The college Class of 2011 might expect more in life than simply to be known as “the most indebted ever“:
22,900: Average student debt of newly minted college graduates
The Class of 2011 will graduate this spring from America’s colleges and universities with a dubious distinction: the most indebted ever.
Even as the average U.S. household pares down its debts, the new degree-holders who represent the country’s best hope for future prosperity are headed in the opposite direction. With tuition rising at an annual rate of about 5% and cash-strapped parents less able to help, the mean student-debt burden at graduation will reach nearly $18,000 this year, estimates Mark Kantrowitz, publisher of student-aid websites Fastweb.com and FinAid.org. Together with loans parents take on to finance their children’s college educations — loans that the students often pay themselves – the estimate comes to about $22,900. That’s 8% more than last year and, in inflation-adjusted terms, 47% more than a decade ago.
In the long run, the investment is probably worth it. Education is a much better reason to borrow money than buying cars or McMansions, and it endows people with economic advantages that the recession and slow recovery have only accentuated. As of 2009, the annual pre-tax income of households headed by people with at least a college degree exceeded that of less-educated households by 101%, up from 91% in 2006. As of April, the unemployment rate among college graduates stood at 4.5%, compared to 9.7% for those with only a high-school diploma and 14.6% for those who never finished high school.
I am intrigued by the McMansion comparison here as it is used to illustrate the foolishness of overspending on a big or expensive house versus the possible “good debt” of college loans. Of course, this is all in economic terms as the education is expected to pay off down the road while McMansion purchases of the last 15 years are not expected to yield such great values in this poor housing market. (And using a car as a debt comparison seems a bit strange: a car is rarely an investment but rather a black hole for money.) But this view of a house, as an investment opportunity, is a relatively recent development.
There is something about this data that could warrant a closer look: while it appears that the average college student debt has increased, is the average really the best measure here? I would much rather see a distribution of college debt in order to better know whether this mean is heavily influenced by people with massive amounts of college debt. Here is a paragraph from a recent New York Times article regarding college loans:
Two-thirds of bachelor’s degree recipients graduated with debt in 2008, compared with less than half in 1993. Last year, graduates who took out loans left college with an average of $24,000 in debt.
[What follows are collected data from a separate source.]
/-- What that leaves of the publisher, where it has not registered with itself. -/
theorem joins_self {s : State} {rs : List Reg} (hne : ∀ r ∈ rs, r.core ≠ s.cur) : (s.joins s.cur rs).mem = s.mem ∧
    (∃ w, (s.joins s.cur rs).c = { s.c with w := w }) ∧
    ∀ r ∈ rs, ((s.joins s.cur rs).getC r.core).w.st = .member ∧ (r.rank, r.core) ∈ (s.joins s.cur rs).c.w.followers := by
  obtain ⟨hout, -, hin, hw⟩ := joins_effect hne s
  have hself : (s.joins s.cur rs).c = (s.joins s.cur rs).getC s.cur := by rw [State.c, cur_of_outside hout]
  obtain ⟨w, hw, -⟩ := hw s.cur
  rw [hself]
  exact ⟨(congrArg State.mem hout : (outside _).mem = _), ⟨w, hw⟩, hin⟩

/-- The registrations with a tag that have arrived. -/
def Weave.here (w : Weave) (tag : BitVec 4) : List Reg := w.regs.filter (fun r => r.arrived && r.tag == tag)

theorem joinAll_eq (s : State) (p : Nat) (tag : BitVec 4) : s.joinAll p tag = s.joins p ((s.getC p).w.here tag) := rfl

theorem here_of_regs {w x : Weave} (h : w.regs = x.regs) (tag : BitVec 4) : w.here tag = x.here tag := by rw [Weave.here, h, Weave.here]

section
variable {s : State} {tag : BitVec 4} {n : BitVec 13} (h : Publishing s.c) (hbrw : s.c.w.brw = [])
include h hbrw

/-- What a publisher's RDVH leaves once enough registrations have arrived. -/
theorem exec_rdvh_joins (hn : n.toNat ≤ (s.c.w.here tag).length) :
    exec (.rdvh tag n) s = .next (((s.met tag).finish none).joins ((s.met tag).finish none).cur (s.c.w.here tag)) := by
  have hregs := regs_of_still (still_of_became (became_finish (s.met tag) none (none : Option (BitVec 12)).isSome id))
  rw [State.c, finish_cur, met_regs] at hregs
  rw [exec_rdvh_met (rdvBad_false hbrw h.inPrivate) h.unpublished_iff hn, joinAll_eq, here_of_regs hregs, finish_cur]

theorem rdvh_joins (hn : n.toNat ≤ (s.c.w.here tag).length) (hne : ∀ r ∈ s.c.w.regs, r.core ≠ s.cur) :
    ∃ u, exec (.rdvh tag n) s = .next u ∧ u.c.pc = s.c.pc + 1 ∧ (u.mem = s.mem ∧ u.c.g = s.c.g ∧ u.c.v = s.c.v ∧ u.c.k = s.c.k) ∧
      ∀ r ∈ s.c.w.here tag, (u.getC r.core).w.st = .member ∧ (r.rank, r.core) ∈ u.c.w.followers := by
  obtain ⟨w, hc, hwbrw⟩ := met_c s tag
  obtain ⟨hpc, -⟩ := ends_finish (s.met tag) none (none : Option (BitVec 12)).isSome id (by rw [hc]; exact h.src) (by rw [hc, hwbrw]; exact hbrw)
  obtain ⟨hmem, hg, hv, hk⟩ := regs_of_became (became_trans (became_met s tag) (became_finish (s.met tag) none (none : Option (BitVec 12)).isSome id))
  obtain ⟨hmem', ⟨w', hc'⟩, hin⟩ := joins_self (s := (s.met tag).finish none) (rs := s.c.w.here tag) fun r hr => by
    rw [finish_cur, met_cur]
    exact hne r (List.mem_of_mem_filter hr)
  refine ⟨_, exec_rdvh_joins h hbrw hn, ?_, ⟨hmem'.trans hmem, ?_, ?_, ?_⟩, hin⟩
  · rw [hc']
    exact hpc.trans (by rw [hc]; rfl)
  all_goals rw [hc']
  · exact hg
  · exact hv
  · exact hk

/-- Before that it waits. -/
theorem rdvh_waits (hpend : s.c.tr.pend = false) (hn : (s.c.w.here tag).length < n.toNat) :
    ∃ u, exec (.rdvh tag n) s = .next u ∧ u.c.wait = some .members ∧ u.c.pc = s.c.pc ∧ u.c.w.rdvh = some (tag, n.toNat) ∧
      (u.mem = s.mem ∧ u.c.g = s.c.g ∧ u.c.v = s.c.v ∧ u.c.k = s.c.k) := by
  obtain ⟨hb, w, hc, -⟩ := publishOnce_effect s (rdvItem tag true)
  have hregs : (s.publishOnce (rdvItem tag true)).c.w.regs = s.c.w.regs := regs_of_still (still_of_became hb)
  have harr : (s.publishOnce (rdvItem tag true)).c.w.arrivedWith tag = (s.c.w.here tag).length := by
    rw [Weave.arrivedWith, hregs]
    rfl
  have hbad := rdvBad_false hbrw h.inPrivate
  have hexec : exec (.rdvh tag n) s = _ :=
    (if_neg (by rw [hbad]; exact Bool.false_ne_true)).trans ((if_neg h.unpublished_iff).trans (if_pos (by rw [harr]; exact hn)))
  obtain ⟨hmem, -⟩ := regs_of_became hb
  rw [holdAt_members (by rw [hc]; exact hpend)] at hexec
  refine ⟨_, hexec, ?_⟩
  rw [c_upd, c_upd, hc]
  exact ⟨rfl, rfl, rfl, hmem, rfl, rfl, rfl⟩

end
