-- ==== Sys2Proof/Decode.lean ====
section
/-! DEFINITION. From code words to instructions and back (R51, R54, R61 to R72, R92, R93): the fields of a word, one parser
per field class that answers the operand and the ILLEGAL reasons it gives, one row per opcode of the encoding tables, and
the encoder written from the same tables. -/

namespace Sys2Proof

/-! ## Fields -/

/-- Bits `[lo + n - 1 : lo]` of a code word. -/
def fld (w : Word64) (lo n : Nat) : Nat := w.toNat / 2 ^ lo % 2 ^ n

/-- The fields of a full instruction (R61). -/
structure Fields where
  op : Nat
  d : Nat
  a : Nat
  b : Nat
  c : Nat
  e : Nat
  gp : Nat
  gpn : Nat
  gc : Nat
  gq : Nat
  gqn : Nat
  mod : Nat
  deriving DecidableEq, Repr

/-- The fields of a word (R61). -/
def fieldsOf (w : Word64) : Fields :=
  { op := fld w 54 9, d := fld w 46 8, a := fld w 38 8, b := fld w 30 8, c := fld w 22 8, e := fld w 14 8,
    gp := fld w 11 3, gpn := fld w 10 1, gc := fld w 8 2, gq := fld w 5 3, gqn := fld w 4 1, mod := fld w 0 4 }

/-- The full word that holds these fields (R61). -/
def packFields (f : Fields) : Word64 :=
  BitVec.ofNat 64 (f.op * 2 ^ 54 + f.d * 2 ^ 46 + f.a * 2 ^ 38 + f.b * 2 ^ 30 + f.c * 2 ^ 22 + f.e * 2 ^ 14
    + f.gp * 2 ^ 11 + f.gpn * 2 ^ 10 + f.gc * 2 ^ 8 + f.gq * 2 ^ 5 + f.gqn * 2 ^ 4 + f.mod)

/-- The kinds of code word (R51). -/
inductive WordKind where
  | full | pair | header
  deriving DecidableEq, Repr

/-- Bits [63:62] (R51). -/
def kindOf (w : Word64) : WordKind :=
  if fld w 63 1 = 0 then .full else if fld w 62 1 = 0 then .pair else .header

/-- The fields of a clause header (R54); `none` in `seta` and `setb` where the field holds 15. -/
structure Header where
  count : Nat
  wait : BitVec 12
  seta : Nat
  setb : Nat
  yieldHint : Bool
  gap : Nat
  lit : Word
  deriving DecidableEq, Repr

/-- The header a word holds (R54): COUNT 000 means 8. -/
def headerOf (w : Word64) : Header :=
  { count := if fld w 59 3 = 0 then 8 else fld w 59 3
    wait := BitVec.ofNat 12 (fld w 47 12)
    seta := fld w 43 4
    setb := fld w 39 4
    yieldHint := fld w 38 1 == 1
    gap := fld w 32 6
    lit := BitVec.ofNat 32 (fld w 0 32) }

/-- The word of a header (R54). -/
def encodeHeader (h : Header) : Word64 :=
  BitVec.ofNat 64 (3 * 2 ^ 62 + h.count % 8 * 2 ^ 59 + h.wait.toNat * 2 ^ 47 + h.seta * 2 ^ 43 + h.setb * 2 ^ 39
    + (if h.yieldHint then 1 else 0) * 2 ^ 38 + h.gap * 2 ^ 32 + h.lit.toNat)

/-! ## Parsers: a value with the ILLEGAL reasons its field gives (R72) -/

/-- The outcome of reading fields: the value, and the reasons found on the way. -/
structure P (α : Type) where
  val : α
  errs : List Nat

/-- A value that reads no field. -/
def P.ok {α : Type} (x : α) : P α := ⟨x, []⟩

/-- A default value where a field is not acceptable. -/
def P.bad {α : Type} (x : α) (reason : Nat) : P α := ⟨x, [reason]⟩

/-- One more argument. -/
def P.ap {α β : Type} (f : P (α → β)) (x : P α) : P β := ⟨f.val x.val, f.errs ++ x.errs⟩

/-- A field that gives no argument: only its reasons. -/
def P.also {α : Type} (f : P α) (errs : List Nat) : P α := ⟨f.val, f.errs ++ errs⟩

/-- Change the value. -/
def P.map {α β : Type} (g : α → β) (x : P α) : P β := ⟨g x.val, x.errs⟩

/-- An unused D, A, B or C field (R62). -/
def unused (c : Nat) : List Nat := if c = 0xFF then [] else [0x03]

/-- An unused E field (R62). -/
def unusedE (c : Nat) : List Nat := if c = 0xFF then [] else [0x0F]

/-- An unused MOD field (R62). -/
def unusedM (m : Nat) : List Nat := if m = 0 then [] else [0x0F]

/-- The operand code of a destination (R64). -/
def Dst.code : Dst → Nat
  | .v n => n
  | .s n => 0xC0 + n
  | .zero => 0xF0

/-- The operand code of a source (R64). -/
def Src.code : Src → Nat
  | .v n => n
  | .s n => 0xC0 + n
  | .zero => 0xF0
  | .lit => 0xF1
  | .lane => 0xF2

/-- The code of a source that may be absent (R64). -/
def optCode : Option Src → Nat
  | none => 0xFF
  | some a => a.code

/-- A lane-register code checked for a run of `n` aligned to `al` below the budget (R64, R65, R72): reason 0x06 where the
named register is at or beyond the budget, 0x07 where the run is misaligned or reaches past it. -/
def vErrs (b al n c : Nat) : List Nat :=
  (if b ≤ c then [0x06] else []) ++ (if c % al ≠ 0 ∨ b < c + n then (if n = 1 then [0x06] else [0x07]) else [])

/-- A scalar register of even number (R65). -/
def sErrs (al k : Nat) : List Nat := if k % al = 0 then [] else [0x07]

/-- Class dst or dst2 (R116): `al` is 1 or 2. -/
def pDst (b al c : Nat) : P Dst :=
  if h : c < 192 then ⟨.v ⟨c, h⟩, vErrs b al al c⟩
  else if h : c - 0xC0 < 48 then ⟨.s ⟨c - 0xC0, h⟩, sErrs al (c - 0xC0)⟩
  else if c = 0xF0 then .ok .zero
  else .bad .zero 0x05

/-- Class src or src2 (R116). -/
def pSrc (b al c : Nat) : P Src :=
  if h : c < 192 then ⟨.v ⟨c, h⟩, vErrs b al al c⟩
  else if h : c - 0xC0 < 48 then ⟨.s ⟨c - 0xC0, h⟩, sErrs al (c - 0xC0)⟩
  else if c = 0xF0 then .ok .zero
  else if c = 0xF1 then .ok .lit
  else if c = 0xF2 then .ok .lane
  else .bad .zero 0x05

/-- The alignment of an operand by width. -/
def al (wide : Bool) : Nat := if wide then 2 else 1

/-- A class that accepts lane registers only, in a run of `n` aligned to `k` (R139, R170, R204, R281). -/
def pRun (b k n c : Nat) : P (Fin 192) :=
  if h : c < 192 then ⟨⟨c, h⟩, vErrs b k n c⟩ else .bad 0 0x05

/-- Class sp: an even scalar pair (R170). -/
def pSp (c : Nat) : P (Fin 48) :=
  if h : 0xC0 ≤ c ∧ c - 0xC0 < 48 then ⟨⟨c - 0xC0, h.2⟩, sErrs 2 (c - 0xC0)⟩ else .bad 0 0x05

/-- The descriptor of a copy in E: anything but an even scalar pair is reason 0x05 (R228). -/
def pSpE (c : Nat) : P (Fin 48) :=
  if h : 0xC0 ≤ c ∧ c - 0xC0 < 48 then ⟨⟨c - 0xC0, h.2⟩, if (c - 0xC0) % 2 = 0 then [] else [0x05]⟩ else .bad 0 0x05
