/-- The debug mailbox (R421). -/
structure Mailbox where
  head : Nat
  tail : Nat
  /-- The 28 places of the event ring. -/
  events : List DbgEvent
  /-- Events that found the ring full. -/
  due : List DbgEvent
  /-- A command that is not answered. -/
  cmd : Option Word
  seq : Nat
  result : Nat
  target : Word
  lanes : LaneMask
  arg : Word
  data : Map Byte
  deriving DecidableEq, Repr

/-- The distributor's copy of a core's free resources (R316). -/
structure CoreView where
  slots : List Nat
  rows : List Nat
  scratch : Nat
  bars : Nat
  deriving DecidableEq, Repr

/-- The distributor's copy of a cluster's counts (R316). -/
structure ClusterView where
  fused : Option Nat
  entries : Nat
  gangs : Nat
  deriving DecidableEq, Repr

/-- The package power manager (R327, R328, R361). -/
structure Power where
  /-- Actions taken, newest first: 0 boost withdrawn, 1 PASSC to 2, 2 PASSC to 4, with the cluster. -/
  actions : List (Nat × Nat)
  /-- Comparisons in a row at or below the budget. -/
  calm : Nat
  /-- The microseconds compared and charged, and the windows ended, so far. -/
  compared : Nat
  charged : Nat
  windows : Nat
  deriving DecidableEq, Repr

/-- Firmware, boot and the recovery mailbox (R393 to R400, R408). -/
structure Firmware where
  /-- STATE of FW_STATUS. -/
  state : Nat
  pref : Bool
  reasonA : Nat
  reasonB : Nat
  /-- Commands of FW_CMD that are not answered, oldest first. -/
  cmds : List Word
  cmdSeq : Nat
  cmdResult : Nat
  /-- The recovery mailbox: an unanswered request, RM_SEQ, RESULT, HDR_REASON, and the answer. -/
  req : Option Word
  rmSeq : Nat
  rmResult : Nat
  rmReason : Nat
  rmData : List Byte
  /-- The measurement log. -/
  log : List Byte
  deriving DecidableEq, Repr

/-- What reset does not clear (R422): fuses and flash. -/
structure Board where
  floor : Nat
  keyHash : List Byte
  /-- Slot A from 0, slot B from 16 MiB; an unlisted byte reads 0. -/
  flash : Map Byte
  /-- Flash bytes whose read ends in an uncorrectable error. -/
  flashBad : List Nat
  /-- The certificate chain of the device key, which the flash holds (R408). -/
  certs : List Byte
  deriving DecidableEq, Repr

/-- The snapshot register and buffer (R403, R404). -/
structure Snap where
  group : Nat
  index : Nat
  /-- A copy in progress, and the tick it began. -/
  copying : Option (Nat × List Byte)
  buf : List Byte
  deriving DecidableEq, Repr

/-- The package's signals (R413, R422). -/
structure Pins where
  /-- RESET_N is low. -/
  reset : Bool
  linkFailed : Bool
  /-- PWR_LIMIT_N is low. -/
  pwrLimit : Bool
  /-- PERST_N is low: from reset until step 4 of R393 (R422). -/
  perst : Bool
  deriving DecidableEq, Repr

/-- What the device has sent to the outside (R405, R408, R412, R416): to the host, to a PCIe requester, telemetry, SPDM. -/
inductive Sent where
  | host (data : List Byte)
  | peer (req : Nat) (data : List Byte)
  | unsupported (req : Nat)
  | telemetry (spoke : Nat) (data : List Byte)
  | spdm (data : List Byte)
  deriving DecidableEq, Repr

/-- The whole machine. -/
structure State where
  variant : Variant
  /-- The 100 MHz reference tick (R45, R46). -/
  tick : Nat
  schedule : List Move
  choices : List Nat
  /-- The wave and a lane of the path that issues, and whether it was held when it last tried. -/
  cur : Option (Nat × Nat)
  stall : Bool
  freeCtr : Nat
  /-- The next unused number: of operations, waves, gangs, batches and nodes. -/
  fresh : Nat
  waves : List Wave
  wgs : List Workgroup
  gangs : List Gang
  batches : List Batch
  nodes : List Node
  nodeStarts : Nat
  succs : List PendSucc
  ctxs : List Ctx
  regions : List Region
  clusters : List Cluster
  spokes : List Spoke
  rings : List Ring
  reports : List Report
  /-- The nine postilions: sites 0 to 7, and the hub's at 8. -/
  posts : List Post
  mem : Map Byte
  /-- IO stores a destination port has accepted and not yet answered (R414). -/
  ioWrites : List IoWrite
  /-- Versions of 64-byte sectors by sector number (R195). -/
  vers : Map Nat
  /-- Classes of 4 KiB physical pages by page number (R193). -/
  classes : Map PageClass
  lines : List Line
  writes : List Write
  tlb : List TlbEntry
  ptPend : List PtPend
  /-- 64-byte units of device memory in uncorrectable error (R391). -/
  bad : List Nat
  filters : List Filter
  nextFault : Nat
  faultRings : List FaultRing
  copies : List CopyOp
  walks : List Walk
  passes : List Pass
  hub : Hub
  /-- The last step of release pacing: its tick, and the clusters it has admitted (R333). -/
  admitTick : Nat
  admitCount : Nat
  mail : Mailbox
  /-- The distributor's copies of the free-resource reports (R316). -/
  cores : List CoreView
  views : List ClusterView
  /-- The wave that a partition of a core is on, by 4 times the core and the partition (R56). -/
  parts : Map Nat
  /-- Issue cycles and span passes by cluster and region (`useKey`) since energy was last divided, and the gangs saved or restored since
  (R361). -/
  used : Map Nat
  moved : List Nat
  power : Power
  fw : Firmware
  board : Board
  snap : Snap
  pins : Pins
  /-- Contexts whose last latching was rejected (R341, R404). -/
  rejected : List Nat
  sent : List Sent
  deriving DecidableEq, Repr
Default rates are rising, especially among those who attended for-profit colleges.
And here is some additional data from recent years that sheds more light on the distribution of college debt:
These figures were calculated using the data analysis system for the 2007-2008 National Postsecondary Student Aid Study (NPSAS) conducted by the National Center for Education Statistics at the US Department of Education. (For comparison, cumulative education debt statistics from the 2003-2004 NPSAS are also available.) The 2007-2008 NPSAS surveyed 114,000 undergraduate students and 14,000 graduate and professional students. These statistics are not necessarily available from published NPSAS reports.The median cumulative debt among graduating Bachelor’s degree recipients at 4-year undergraduate schools was $19,999 in 2007-08. One quarter borrowed $30,526 or more, and one tenth borrowed $44,668 or more. 9.5% of undergraduate students and 14.6% of undergraduate student borrowers graduating with a Bachelor’s degree graduated with $40,000 or more in cumulative debt in 2007-08. This compares with 6.4% and 10.0%, respectively, for Bachelor’s degree recipients graduating with $40,000 or more (2008 dollars) in cumulative debt in 2003-04.
This data provides a median that is somewhat similar to the two figures cited above. Based on these three figures and interpretations, it sounds like more college students are taking on debt rather than some students are taking on a lot more debt.